Airline chiefs unite to demand action over ATC strikes

Airline chiefs unite to demand action over ATC strikes

Top airline chiefs are demanding action to keep Europe’s skies open during air traffic control strikes.
The chief executives of British Airways owner International Airlines Group, Ryanair and easyJet were among those signing a ‘call for action’ at the summit in Brussels.
The meeting took place amid another walkout by French ATC unions as part of a general strike, leading to hundreds of flight cancellations.
Lobby group Airlines for Europe (A4E) estimated ATC strikes have cost up to €9.5 billion due to 167 strike days causing 30,000 cancellations in the past five years.
The overall impact amounts to around €5.6 billion in reduced tourism spending or just above €930 million a year, according to a PwC report commissioned by A4E.
Airlines have faced 20 ATC strikes so far this year, including nine in June alone.
Carolyn McCall, chief executive of EasyJet, which issued a profits warning earlier this week as a result of flight disruption, said: “ATC strikes are one of the most damaging issues facing passengers and airlines today.

“It is an immediate and pressing issue, but there is currently no process in place, legislative or otherwise, to tackle it on a European level.

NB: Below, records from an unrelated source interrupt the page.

-- ==== Sys2Proof/Machine/RegMap.lean ====
section
/-! DEFINITION. The register map of the setup space (chapter "Register map", R478 to R480, and the register tables of
every chapter): the address of every register by its name, every named field, the access-type masks of R1 and the
reset words.  The rows are the rows of the spec's tables.  The mailbox registers of BAR2 (R368) stand behind the
model's own base 0x20_0000. -/

namespace Sys2Proof.Machine
namespace Reg

abbrev FR_PERIOD : Nat := 0x2000
abbrev FR_EPOCH_LO : Nat := 0x2004
abbrev FR_EPOCH_HI : Nat := 0x2008
abbrev FR_CTL : Nat := 0x200c
abbrev FR_STAT : Nat := 0x2010
abbrev FR_BUDGET : Nat := 0x2014
abbrev FR_AVAIL : Nat := 0x2018
abbrev FR_PEAK : Nat := 0x201c
abbrev FR_FRAME_LO : Nat := 0x2020
abbrev FR_FRAME_HI : Nat := 0x2024
abbrev FR_FIRST_LO : Nat := 0x2028
abbrev FR_FIRST_HI : Nat := 0x202c
abbrev FR_OVRCNT : Nat := 0x2030
abbrev FR_LASTOVR_LO : Nat := 0x2034
abbrev FR_LASTOVR_HI : Nat := 0x2038
abbrev FR_PHASECYC (i : Nat) : Nat := 0x2040 + 0x4 * i
abbrev FE_CTL : Nat := 0x4000
abbrev FE_STAT : Nat := 0x4004
abbrev FE_EXCBUD_A : Nat := 0x4008
abbrev FE_EXCBUD_B : Nat := 0x400c
abbrev FE_LEADCTL : Nat := 0x4010
abbrev FE_BLANKLONG : Nat := 0x4014
abbrev FE_BLANKSTAT : Nat := 0x4018
abbrev FE_BLANKCFG (i : Nat) : Nat := 0x4020 + 0x4 * i
abbrev FE_LDRES (i : Nat) : Nat := 0x4100 + 0x4 * i
abbrev FE_LDSTAT (i : Nat) : Nat := 0x4200 + 0x4 * i
abbrev IN_CFG (i : Nat) : Nat := 0x10000 + 0x20 * i
abbrev IN_EXC (i : Nat) : Nat := 0x10004 + 0x20 * i
abbrev IN_REV (i : Nat) : Nat := 0x10008 + 0x20 * i
abbrev IN_FILT (i : Nat) : Nat := 0x1000c + 0x20 * i
abbrev IN_LEAD (i : Nat) : Nat := 0x10010 + 0x20 * i
abbrev IN_LIM (i : Nat) : Nat := 0x10014 + 0x20 * i
abbrev IN_USER (i : Nat) : Nat := 0x10018 + 0x20 * i
abbrev IN_STAT (i : Nat) : Nat := 0x1001c + 0x20 * i
abbrev CV_CTL : Nat := 0x4400
abbrev CV_STAT : Nat := 0x4404
abbrev CV_OVLCNT : Nat := 0x4408
abbrev CV_OVL (i : Nat) : Nat := 0x4420 + 0x4 * i
abbrev GL_CTL : Nat := 0x3000
abbrev GL_CYCLE : Nat := 0x3004
abbrev GL_REQ : Nat := 0x3008
abbrev GL_STAT : Nat := 0x300c
abbrev GL_DROPCNT : Nat := 0x3010
abbrev GL_RES_VAL : Nat := 0x3020
abbrev GL_RES_INFO : Nat := 0x3024
abbrev GL_RES_FRM_LO : Nat := 0x3028
abbrev GL_RES_FRM_HI : Nat := 0x302c
abbrev GL_SCHEDA (i : Nat) : Nat := 0x3100 + 0x8 * i
abbrev GL_SCHEDB (i : Nat) : Nat := 0x3104 + 0x8 * i
abbrev GL_EDGE (i : Nat) : Nat := 0x3200 + 0x4 * i
abbrev GL_TGT_VAL (i : Nat) : Nat := 0x3400 + 0x8 * i
abbrev GL_TGT_INFO (i : Nat) : Nat := 0x3404 + 0x8 * i
abbrev GL_LIMLO (i : Nat) : Nat := 0x3800 + 0x8 * i
abbrev GL_LIMHI (i : Nat) : Nat := 0x3804 + 0x8 * i
abbrev DF_STAT : Nat := 0x14000
abbrev DF_SETMAP (i : Nat) : Nat := 0x14020 + 0x4 * i
abbrev DF_FTSEL (i : Nat) : Nat := 0x14100 + 0x4 * i
abbrev DF_RESPINFO (i : Nat) : Nat := 0x14200 + 0x4 * i
abbrev CAL_HDR (i : Nat) : Nat := 0x60000 + 0x4 * i
abbrev CAL_STAT : Nat := 0x60100
abbrev CAL_CMD : Nat := 0x60104
abbrev CAL_REJ : Nat := 0x60108
abbrev CAL_STGPTR : Nat := 0x6010c
abbrev CAL_STGDATA : Nat := 0x60110
abbrev CAL_WRCNT : Nat := 0x60114
abbrev CAL_STGHASH (i : Nat) : Nat := 0x60120 + 0x4 * i
abbrev CAL_IDLE (i : Nat) : Nat := 0x6f800 + 0x4 * i
abbrev CAL_EYE (i : Nat) : Nat := 0x6fc00 + 0x4 * i
abbrev CAL_DESKEW (i : Nat) : Nat := 0x6fc40 + 0x4 * i
abbrev TB_CTL : Nat := 0x1000
abbrev TB_STAT : Nat := 0x1004
abbrev TB_CMD : Nat := 0x1008
abbrev TB_NOW_FRAC : Nat := 0x1010
abbrev TB_NOW_NS : Nat := 0x1014
abbrev TB_NOW_SEC_LO : Nat := 0x1018
abbrev TB_NOW_SEC_HI : Nat := 0x101c
abbrev TB_NOW_RAW_FRAC : Nat := 0x1020
abbrev TB_NOW_RAW_LO : Nat := 0x1024
abbrev TB_NOW_RAW_HI : Nat := 0x1028
abbrev TB_OFF_FRAC : Nat := 0x1030
abbrev TB_OFF_LO : Nat := 0x1034
abbrev TB_OFF_HI : Nat := 0x1038
abbrev TB_RATE_LO : Nat := 0x1040
abbrev TB_RATE_HI : Nat := 0x1044
abbrev TB_SET_FRAC : Nat := 0x1050
abbrev TB_SET_NS : Nat := 0x1054
abbrev TB_SET_SEC_LO : Nat := 0x1058
abbrev TB_SET_SEC_HI : Nat := 0x105c
abbrev TB_SERVO : Nat := 0x1060
abbrev TB_LOCK : Nat := 0x1064
abbrev TB_STEP : Nat := 0x1068
abbrev TB_SLEW : Nat := 0x106c
abbrev TB_THETA : Nat := 0x1070
abbrev TB_PTPCFG : Nat := 0x1080
abbrev TB_PTPIP : Nat := 0x1084
abbrev TB_PTPGM_LO : Nat := 0x1088
abbrev TB_PTPGM_HI : Nat := 0x108c
abbrev TB_PTPSTAT : Nat := 0x1090
abbrev TB_PTPMPD : Nat := 0x1094
abbrev TB_PPS : Nat := 0x10a0
abbrev TB_PPSSEC_LO : Nat := 0x10a4
abbrev TB_PPSSEC_HI : Nat := 0x10a8
abbrev TB_LINKASYM (i : Nat) : Nat := 0x10b0 + 0x4 * i
abbrev TB_HOPDLY (i : Nat) : Nat := 0x10c0 + 0x4 * i
abbrev TB_RINGRTT : Nat := 0x10c8
abbrev TB_SUM_LO : Nat := 0x10d0
abbrev TB_SUM_HI : Nat := 0x10d4
abbrev AQ_MEMCFG : Nat := 0x18000
abbrev AQ_PLOTAREA : Nat := 0x18004
abbrev AQ_PLOTRES : Nat := 0x18008
abbrev AQ_SLOTRES : Nat := 0x1800c
abbrev AQ_DRILL : Nat := 0x18010
abbrev AQ_DRILLCMD : Nat := 0x18014
abbrev AQ_DRILLLATE : Nat := 0x18018
abbrev AQ_ECCCNT : Nat := 0x18020
abbrev AQ_ECCUNC : Nat := 0x18024
abbrev AQ_PINCFG (i : Nat) : Nat := 0x18040 + 0x4 * i
abbrev AQ_TOUT (i : Nat) : Nat := 0x18050 + 0x4 * i
abbrev AQ_UCMD (i : Nat) : Nat := 0x18800 + 0x200 * i
abbrev AQ_UCFG (i : Nat) : Nat := 0x18804 + 0x200 * i
abbrev AQ_UPRE (i : Nat) : Nat := 0x18808 + 0x200 * i
abbrev AQ_UPOST (i : Nat) : Nat := 0x1880c + 0x200 * i
abbrev AQ_USLOTS (i : Nat) : Nat := 0x18810 + 0x200 * i
abbrev AQ_UFIFO (i : Nat) : Nat := 0x18814 + 0x200 * i
abbrev AQ_UCOUNT (i : Nat) : Nat := 0x18818 + 0x200 * i
abbrev AQ_UFURROW (i : Nat) : Nat := 0x1881c + 0x200 * i
abbrev AQ_UAUTO (i : Nat) : Nat := 0x18820 + 0x200 * i
abbrev AQ_USTAT (i : Nat) : Nat := 0x18824 + 0x200 * i
abbrev AQ_USEQ (i : Nat) : Nat := 0x18828 + 0x200 * i
abbrev AQ_UCOLL (i : Nat) : Nat := 0x1882c + 0x200 * i
abbrev AQ_UVIOLCNT (i : Nat) : Nat := 0x18830 + 0x200 * i
abbrev AQ_ULASTVALID (i : Nat) : Nat := 0x18834 + 0x200 * i
abbrev AQ_USRC (i j : Nat) : Nat := 0x18840 + 0x200 * i + 0x4 * j
abbrev AQ_UCOND_A (i j : Nat) : Nat := 0x18880 + 0x200 * i + 0x10 * j
abbrev AQ_UCOND_B (i j : Nat) : Nat := 0x18884 + 0x200 * i + 0x10 * j
abbrev AQ_UCOND_C (i j : Nat) : Nat := 0x18888 + 0x200 * i + 0x10 * j
abbrev AQ_UMASK_A (i j : Nat) : Nat := 0x18900 + 0x200 * i + 0x14 * j
abbrev AQ_UMASK_B (i j : Nat) : Nat := 0x18904 + 0x200 * i + 0x14 * j
abbrev AQ_UMASK_C (i j : Nat) : Nat := 0x18908 + 0x200 * i + 0x14 * j
abbrev AQ_UMASK_D (i j : Nat) : Nat := 0x1890c + 0x200 * i + 0x14 * j
abbrev AQ_UMASK_E (i j : Nat) : Nat := 0x18910 + 0x200 * i + 0x14 * j
abbrev CE_LCTL (i : Nat) : Nat := 0x20000 + 0x80 * i
abbrev CE_LIN (i : Nat) : Nat := 0x20004 + 0x80 * i
abbrev CE_LOUT (i : Nat) : Nat := 0x20008 + 0x80 * i
abbrev CE_LCOEF (i : Nat) : Nat := 0x2000c + 0x80 * i
abbrev CE_LSTAT (i : Nat) : Nat := 0x20010 + 0x80 * i
abbrev CE_LSP_LO (i : Nat) : Nat := 0x20018 + 0x80 * i
abbrev CE_LSP_HI (i : Nat) : Nat := 0x2001c + 0x80 * i
abbrev CE_LUMIN_LO (i : Nat) : Nat := 0x20020 + 0x80 * i
abbrev CE_LUMIN_HI (i : Nat) : Nat := 0x20024 + 0x80 * i
abbrev CE_LUMAX_LO (i : Nat) : Nat := 0x20028 + 0x80 * i
abbrev CE_LUMAX_HI (i : Nat) : Nat := 0x2002c + 0x80 * i
abbrev CE_LSLEW_LO (i : Nat) : Nat := 0x20030 + 0x80 * i
abbrev CE_LSLEW_HI (i : Nat) : Nat := 0x20034 + 0x80 * i
abbrev CE_LSAFE_LO (i : Nat) : Nat := 0x20038 + 0x80 * i
abbrev CE_LSAFE_HI (i : Nat) : Nat := 0x2003c + 0x80 * i
abbrev CE_LOUTV_LO (i : Nat) : Nat := 0x20040 + 0x80 * i
abbrev CE_LOUTV_HI (i : Nat) : Nat := 0x20044 + 0x80 * i
abbrev CE_LPV_LO (i : Nat) : Nat := 0x20048 + 0x80 * i
abbrev CE_LPV_HI (i : Nat) : Nat := 0x2004c + 0x80 * i
abbrev CE_LINTEG_LO (i : Nat) : Nat := 0x20050 + 0x80 * i
abbrev CE_LINTEG_HI (i : Nat) : Nat := 0x20054 + 0x80 * i
abbrev CE_STAT : Nat := 0x21000
abbrev CE_CMD : Nat := 0x21004
abbrev CE_SHMISS : Nat := 0x21008
abbrev CE_RBSTAT : Nat := 0x2100c
abbrev CE_AOCFG (i : Nat) : Nat := 0x21040 + 0x4 * i
abbrev CE_AOSET (i : Nat) : Nat := 0x21080 + 0x4 * i
abbrev CE_AOCUR (i : Nat) : Nat := 0x210c0 + 0x4 * i
abbrev CE_PWMCFG (i : Nat) : Nat := 0x21100 + 0x4 * i
abbrev CE_PWMSET (i : Nat) : Nat := 0x21120 + 0x4 * i
abbrev CE_PWMCUR (i : Nat) : Nat := 0x21140 + 0x4 * i
abbrev CE_COEF_LO (i : Nat) : Nat := 0x21800 + 0x8 * i
abbrev CE_COEF_HI (i : Nat) : Nat := 0x21804 + 0x8 * i
abbrev HI_CTL : Nat := 0x28000
abbrev HI_STAT : Nat := 0x28004
abbrev HI_LINK : Nat := 0x28008
abbrev HI_DB_LO : Nat := 0x28010
abbrev HI_DB_HI : Nat := 0x28014
abbrev HI_MGD_LO : Nat := 0x28018
abbrev HI_MGD_HI : Nat := 0x2801c
abbrev HI_MGC_LO : Nat := 0x28020
abbrev HI_MGC_HI : Nat := 0x28024
abbrev HI_MGCFG : Nat := 0x28028
abbrev HI_OPEN : Nat := 0x28030
abbrev HI_BACKLOG : Nat := 0x28034
abbrev HI_GAPCNT : Nat := 0x28038
abbrev HI_DMAERR_LO : Nat := 0x28040
abbrev HI_DMAERR_HI : Nat := 0x28044
abbrev HI_DMAERRCNT : Nat := 0x28048
abbrev HI_DBMAL : Nat := 0x2804c
abbrev HI_MSIX_ALO (i : Nat) : Nat := 0x29000 + 0x10 * i
abbrev HI_MSIX_AHI (i : Nat) : Nat := 0x29004 + 0x10 * i
abbrev HI_MSIX_DATA (i : Nat) : Nat := 0x29008 + 0x10 * i
abbrev HI_MSIX_CTL (i : Nat) : Nat := 0x2900c + 0x10 * i
abbrev HI_PBA_LO : Nat := 0x29800
abbrev HI_PBA_HI : Nat := 0x29804
abbrev LN_CTL : Nat := 0x30000
abbrev LN_STAT : Nat := 0x30004
abbrev LN_ADDR : Nat := 0x30008
abbrev LN_RETRYTHR : Nat := 0x3000c
abbrev LN_TUNTO : Nat := 0x30010
abbrev LN_PCFG (i : Nat) : Nat := 0x30020 + 0x4 * i
abbrev LN_PSTAT (i : Nat) : Nat := 0x30030 + 0x4 * i
abbrev LN_REPLAY (i : Nat) : Nat := 0x30040 + 0x4 * i
abbrev LN_CRCERR (i : Nat) : Nat := 0x30048 + 0x4 * i
abbrev LN_AUTHFAIL (i : Nat) : Nat := 0x30050 + 0x4 * i
abbrev LN_MAP (i : Nat) : Nat := 0x30100 + 0x4 * i
abbrev LN_TEST (i : Nat) : Nat := 0x30200 + 0x10 * i
abbrev LN_TERR (i : Nat) : Nat := 0x30204 + 0x10 * i
abbrev LN_TBITS_LO (i : Nat) : Nat := 0x30208 + 0x10 * i
abbrev LN_TBITS_HI (i : Nat) : Nat := 0x3020c + 0x10 * i
abbrev LN_EYE (i : Nat) : Nat := 0x30300 + 0x4 * i
abbrev BL_CTL : Nat := 0x38000
abbrev BL_STAT : Nat := 0x38004
abbrev BL_JOBS : Nat := 0x38008
abbrev BL_VFAIL : Nat := 0x3800c
abbrev BL_IN_LO : Nat := 0x38010
abbrev BL_IN_HI : Nat := 0x38014
abbrev BL_OUT_LO : Nat := 0x38018
abbrev BL_OUT_HI : Nat := 0x3801c
abbrev BL_LASTERR : Nat := 0x38020
abbrev MB_CMD : Nat := 0x200000
abbrev MB_STAT : Nat := 0x200004
abbrev MB_REQLEN : Nat := 0x200008
abbrev MB_RSPLEN : Nat := 0x20000c
abbrev MB_PAGE : Nat := 0x200010
abbrev VT_STAT : Nat := 0x40000
abbrev VT_SEALCFG : Nat := 0x40004
abbrev VT_SECCFG : Nat := 0x40008
abbrev VT_CHAINNO : Nat := 0x4000c
abbrev VT_SEALNO : Nat := 0x40010
abbrev VT_SEALPOS : Nat := 0x40014
abbrev VT_QUEUE : Nat := 0x40018
abbrev VT_STFAIL : Nat := 0x4001c
abbrev VT_KEYID_LO : Nat := 0x40020
abbrev VT_KEYID_HI : Nat := 0x40024
abbrev VT_TAMPER : Nat := 0x40028
abbrev SV_CTL : Nat := 0x48000
abbrev SV_STAT : Nat := 0x48004
abbrev SV_CMD : Nat := 0x48008
abbrev SV_CAUSE : Nat := 0x4800c
abbrev SV_FIRST : Nat := 0x48010
abbrev SV_PERMEN : Nat := 0x48014
abbrev SV_PERM : Nat := 0x48018
abbrev SV_TEMPLIM : Nat := 0x4801c
abbrev SV_SAFECNT : Nat := 0x48020
abbrev SV_TWCFG : Nat := 0x48100
abbrev SV_TWSTAT : Nat := 0x48104
abbrev SV_TWITOL : Nat := 0x48108
abbrev SV_TWEPOCH : Nat := 0x4810c
abbrev SV_TWMISCNT : Nat := 0x48110
abbrev SV_TWISEL (i : Nat) : Nat := 0x48120 + 0x4 * i
abbrev SV_TWLTOL (i : Nat) : Nat := 0x48180 + 0x4 * i
abbrev BC_CTL : Nat := 0x58000
abbrev BC_STAT : Nat := 0x58004
abbrev BC_CMD : Nat := 0x58008
abbrev BC_TRIP : Nat := 0x5800c
abbrev BC_SCALE : Nat := 0x58010
abbrev BC_OUT (i : Nat) : Nat := 0x58020 + 0x4 * i
abbrev BC_GRP (i : Nat) : Nat := 0x58040 + 0x4 * i
abbrev BC_ENG (i : Nat) : Nat := 0x58050 + 0x4 * i
abbrev BC_DERATE (i : Nat) : Nat := 0x58060 + 0x4 * i
abbrev BC_GAMMA (i : Nat) : Nat := 0x58080 + 0x4 * i
abbrev BC_STEP (i j : Nat) : Nat := 0x58200 + 0x40 * i + 0x4 * j
abbrev EV_CFG (i : Nat) : Nat := 0x70000 + 0x10 * i
abbrev EV_OCC (i : Nat) : Nat := 0x70004 + 0x10 * i
abbrev EV_RUN (i : Nat) : Nat := 0x70008 + 0x10 * i
abbrev EV_RUNOCC (i : Nat) : Nat := 0x7000c + 0x10 * i
abbrev EV_STAT : Nat := 0x70400
abbrev EV_TRCNT : Nat := 0x70404
abbrev EV_TROVW : Nat := 0x70408
abbrev EV_TRPTR : Nat := 0x7040c
abbrev EV_TRDATA : Nat := 0x70410
abbrev EV_FF (i : Nat) : Nat := 0x70420 + 0x4 * i
abbrev SP_CFG : Nat := 0x50000
abbrev SP_STAT : Nat := 0x50004
abbrev SP_SPCFG : Nat := 0x50008
abbrev SP_OBSCFG : Nat := 0x5000c
abbrev SP_OBSERR : Nat := 0x50010
abbrev SP_OBSPTR : Nat := 0x50014
abbrev SP_SLOT (i : Nat) : Nat := 0x50080 + 0x4 * i
abbrev SP_SLOTSAFE (i : Nat) : Nat := 0x50100 + 0x4 * i
abbrev SP_TMPL (i : Nat) : Nat := 0x50200 + 0x4 * i
abbrev SP_SPRX (i : Nat) : Nat := 0x50400 + 0x4 * i
abbrev GLB_ID : Nat := 0x0
abbrev GLB_SUBID : Nat := 0x4
abbrev GLB_REV : Nat := 0x8
abbrev GLB_UCODE : Nat := 0xc
abbrev GLB_SERIAL_LO : Nat := 0x10
abbrev GLB_SERIAL_HI : Nat := 0x14
abbrev GLB_CTL : Nat := 0x18
abbrev GLB_STAT : Nat := 0x1c
abbrev GLB_ENSTAT_LO : Nat := 0x20
abbrev GLB_ENSTAT_HI : Nat := 0x24
abbrev GLB_RSTCAUSE : Nat := 0x28
abbrev GLB_ACCADDR : Nat := 0x2c
abbrev GLB_REQ : Nat := 0x30
abbrev GLB_STRAP : Nat := 0x40
abbrev GLB_LEDGER_LO (i : Nat) : Nat := 0x800 + 0x8 * i
abbrev GLB_LEDGER_HI (i : Nat) : Nat := 0x804 + 0x8 * i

“We are at the mercy of unreasonable and disproportionate strike action, and our passengers lose out.”
A4E managing director Thomas Reynaert said: “The European aviation sector - with 900 million passengers each year – is one of the best performing parts of the European economy.
“Any disruption has severe knock-on effects on tourism and other sectors.  
“We cannot let this destruction of productivity continue. These latest figures should provide a wake-up call for politicians in Brussels and the member states to work together with stakeholders on long-term solutions to protect individual mobility and European prosperity.”
He added: “Tourism plays a major role in the EU economy and is the third largest social-economic activity in the EU generating over 5% of EU GDP.
“Southern European states suffer more than others from ATC strikes because passengers are unable to reach their holiday destination.
“The EU Commission needs to put the tourism sector back into the spotlight – there are barely better programmes to tackle high rates of youth unemployment in southern Europe.” 
Suggestions put forward by the airlines in their call for action include for air traffic controllers and their unions to voluntarily commit to:
•       Participate in arbitrary or conciliatory procedures before taking industrial action.
•       Protect flights overflying the country affected by industrial action while ensuring this does not come at the expense of flights to and from the country affected.
•       Provide a 21-day advance notification of strike action.
•       Provide a 72 hour advance notification of participation in industrial action, at individual employee level, so that airlines can better anticipate the level of disruption.
•       Implement co-operation mechanisms to explore means to minimise the impact of ATC service disruption.